• _Description of the task_
In the entries below, find the line with "if !(natBit n" and print exactly every line from there up to and including the line with "def columnOrder : List", with no other lines.

Data records:
-- ==== Sys2Proof/Machine/Lanes.lean ====
section
/-! DEFINITION. The frame of the column engine (R194 to R196, R210, R216): lane-local and cross-lane instructions with
their checks in the order INDEXRANGE, TAGMISMATCH, TAGSPLIT, DATAPATH, ARITH, and error injection on results (R446). -/

namespace Sys2Proof.Machine

/-! ## Error injection on a column result (R445, R446) -/

/-- What an armed ERRINJ does to one column instruction: nothing, or inverts a bit of a lane's result in the register
file or the shadows' file, with the residue of the true value for SITE 1. -/
structure Injection where
  lane : Nat
  shadow : Bool
  mask : Word
  stale : Bool
  deriving DecidableEq, Repr

/-- The injection on a column instruction that writes the listed lanes, and ERRINJ after it (R446). -/
def Group.injection (g : Group) (cp : CopyRole) (written : List Nat) : Option Injection × Word :=
  let n := g.errinj.toNat
  let lane := natBits n 0 6
  if !(natBit n 31 && decide (natBits n 27 2 ≤ 1) && injectHere g cp && written.contains lane) then (none, g.errinj) else
  if natBits n 8 8 ≠ 0 then (none, BitVec.ofNat 32 (n - 256)) else
  (some ⟨lane, g.lanepair && natBits n 29 2 == 2, BitVec.twoPow 32 (natBits n 16 5), natBits n 27 2 == 1⟩,
   BitVec.ofNat 32 (n - 2 ^ 31))

/-- A result word of a lane as it is written: value and residue. -/
def injected (inj : Option Injection) (shadow : Bool) (lane : Nat) (w : Word) : VWord :=
  match inj with
  | some i => if i.lane = lane ∧ i.shadow = shadow then
      ⟨w ^^^ i.mask, if i.stale then residue w else residue (w ^^^ i.mask)⟩ else ⟨w, residue w⟩
  | none => ⟨w, residue w⟩

/-- Writes a word with its residue. -/
def RegFile.setRaw (rf : RegFile) (r lane : Nat) (x : VWord) : RegFile :=
  { rf with v := rf.v.setD (r * 64 + lane) x VWord.zero }

/-! ## Faults of lanes -/

/-- A lane's fault: code and datum. -/
abbrev LaneFault := Nat × (Nat × Nat)

/-- Order of the column engine's checks (R196): code, and whether it is DATAPATH on a unit. -/
def columnOrder : List (Nat × Bool) :=
  [(0x07, false), (0x05, false), (0x06, false), (0x21, false), (0x09, false), (0x21, true)]

/-- One record for the lanes that wrote nothing (R196): the first code in the order, its datum; ARITH joins the flags. -/
def laneFaultInfo (order : List (Nat × Bool)) (fs : List LaneFault) : Option FaultInfo :=
  let at? (k : Nat × Bool) (f : LaneFault) : Bool := f.2.1 == k.1 && (f.2 == (0x21, 0x10)) == k.2
  match order.find? (fun k => fs.any (at? k)) with
  | none => none
  | some k =>
    let mine := fs.filter (at? k)
    some { code := k.1, datum := if k.1 = 0x09 then flagsOr (mine.map (·.2.2)) else (mine.headD (0, 0, 0)).2.2,
           lanes := maskOf (fs.map (·.1)) }

/-! ## Lane-local instructions -/

/-- A source of a column instruction: operand code, how its tag is checked (0 not, 1 common tag, 2 the accumulator of a
dot product), and its number in a DATAPATH record (R194). -/
structure Src where
  code : Nat
  chk : Nat
  num : Nat
  deriving DecidableEq, Repr

/-- Destination of a lane-local instruction. -/
inductive Dst where
  | vec (c : Nat)
  | pred (q : Nat)
  | idx (k : Nat)
  deriving DecidableEq, Repr

/-- A lane-local instruction: the sources that fix the slice's tag, further sources by tag, predicates and index
registers read, whether an adder, multiplier or shifter makes the result (R194), tags accepted, the tag written, and the
result of a lane with the flags of its elements. -/
structure LaneOp where
  prim : List Src
  more : Nat → List Src := fun _ => []
  preds : List Nat := []
  idxs : List Nat := []
  unit : Bool := false
  accept : Nat → Bool
  resTag : Nat → Nat
  dst : Dst
  f : RegFile → Nat → Nat → List Word → Word × List Nat

/-- A register code that the lane can reach in every file. -/
def Group.inWindow (g : Group) (code lane : Nat) : Bool :=
  !isRegCode code || (g.rf :: g.sh.toList).all (fun rf => (g.regAt rf code lane).isSome)

def Dst.code? : Dst → List Nat
  | .vec c => [c]
  | _ => []

/-- The tag of a source in a lane; none for an immediate or a broadcast (R80). -/
def Group.srcTag (g : Group) (code lane : Nat) : Option Nat :=
  if isRegCode code then (g.regAt g.rf code lane).map (fun r => g.tag r (g.sliceOf lane)) else none

/-- Distinct tags of the checked register sources over lanes. -/
def Group.srcTags (g : Group) (srcs : List Src) (lanes : List Nat) : List Nat :=
  (lanes.flatMap (fun l => srcs.filterMap (fun x => if x.chk = 1 then g.srcTag x.code l else none))).eraseDups

/-- A lane reaches every register of the instruction that the tag of its slice does not decide on. -/
def LaneOp.reaches (op : LaneOp) (g : Group) (lane : Nat) : Bool :=
  (op.prim.map (·.code) ++ op.dst.code?).all (fun c => g.inWindow c lane)

/-- A lane reaches every register of the instruction, given the tag of its slice. -/
def LaneOp.within (op : LaneOp) (g : Group) (t lane : Nat) : Bool :=
  op.reaches g lane && ((op.more t).map (·.code)).all (fun c => g.inWindow c lane)

/-- The distinct tags that the checked sources hold in a slice. An immediate or broadcast takes the tag of the instruction's
vector source, which may be one whose own tag is not checked (R80). -/
def LaneOp.tags (op : LaneOp) (g : Group) (active : List Nat) : List Nat :=
  let inr := active.filter (op.reaches g)
  let ts := g.srcTags op.prim inr
  if ts.isEmpty && op.prim.any (fun x => x.chk == 1) then g.srcTags (op.prim.map (fun x => { x with chk := 1 })) inr else ts

/-- What a slice decides for its active lanes: the common tag (R121), INT32 where the instruction has no vector source (R80),
and a fault, if any (R121, R122). -/
def LaneOp.slice (op : LaneOp) (g : Group) (active : List Nat) : Nat × Option (Nat × Nat) :=
  let tags := op.tags g active
  let t := tags.headD 0
  if 1 < tags.length ∨ !op.accept t then (t, some (0x05, 0)) else
  let inr := active.filter (op.within g t)
  let bad := inr.any (fun l => (op.more t).any (fun x => match g.srcTag x.code l with
    | some k => (x.chk == 1 && k != t) || (x.chk == 2 && k != (if t = 7 then 1 else 0))
    | none => false))
  if bad then (t, some (0x05, 0)) else
  match op.dst with
  | .vec c =>
    let split := inr.any (fun l => match g.regAt g.rf c l with
      | some r => g.tag r (g.sliceOf l) != op.resTag t &&
          decide ((active.filter (fun m => g.regAt g.rf c m == some r)).length < g.perSlice)
      | none => false)
    (t, if split then some (0x06, 0) else none)
  | _ => (t, none)

/-- The index register that an operand code v[xK] reads in a lane has a wrong parity bit in some file (R194). -/
def Group.idxBad (g : Group) (c lane : Nat) : Bool :=
  decide (0x88 ≤ c) && isRegCode c && (g.rf :: g.sh.toList).any (fun rf => rf.xbad.contains ((c - 0x88) * 64 + lane))

/-- A predicate or index register has a wrong parity bit in a lane in some file. -/
def Group.bitBad (g : Group) (preds idxs : List Nat) (lane : Nat) : Bool :=
  (g.rf :: g.sh.toList).any (fun rf => preds.any (fun q => q != 7 && rf.qbad.contains (q * 64 + lane)) ||
    idxs.any (fun k => rf.xbad.contains (k * 64 + lane)))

• _Reply_
  if !(natBit n 31 && decide (natBits n 27 2 ≤ 1) && injectHere g cp && written.contains lane) then (none, g.errinj) else
  if natBits n 8 8 ≠ 0 then (none, BitVec.ofNat 32 (n - 256)) else
  (some ⟨lane, g.lanepair && natBits n 29 2 == 2, BitVec.twoPow 32 (natBits n 16 5), natBits n 27 2 == 1⟩,
   BitVec.ofNat 32 (n - 2 ^ 31))

/-- A result word of a lane as it is written: value and residue. -/
def injected (inj : Option Injection) (shadow : Bool) (lane : Nat) (w : Word) : VWord :=
  match inj with
  | some i => if i.lane = lane ∧ i.shadow = shadow then
      ⟨w ^^^ i.mask, if i.stale then residue w else residue (w ^^^ i.mask)⟩ else ⟨w, residue w⟩
  | none => ⟨w, residue w⟩

/-- Writes a word with its residue. -/
def RegFile.setRaw (rf : RegFile) (r lane : Nat) (x : VWord) : RegFile :=
  { rf with v := rf.v.setD (r * 64 + lane) x VWord.zero }

/-! ## Faults of lanes -/

/-- A lane's fault: code and datum. -/
abbrev LaneFault := Nat × (Nat × Nat)

/-- Order of the column engine's checks (R196): code, and whether it is DATAPATH on a unit. -/
def columnOrder : List (Nat × Bool) :=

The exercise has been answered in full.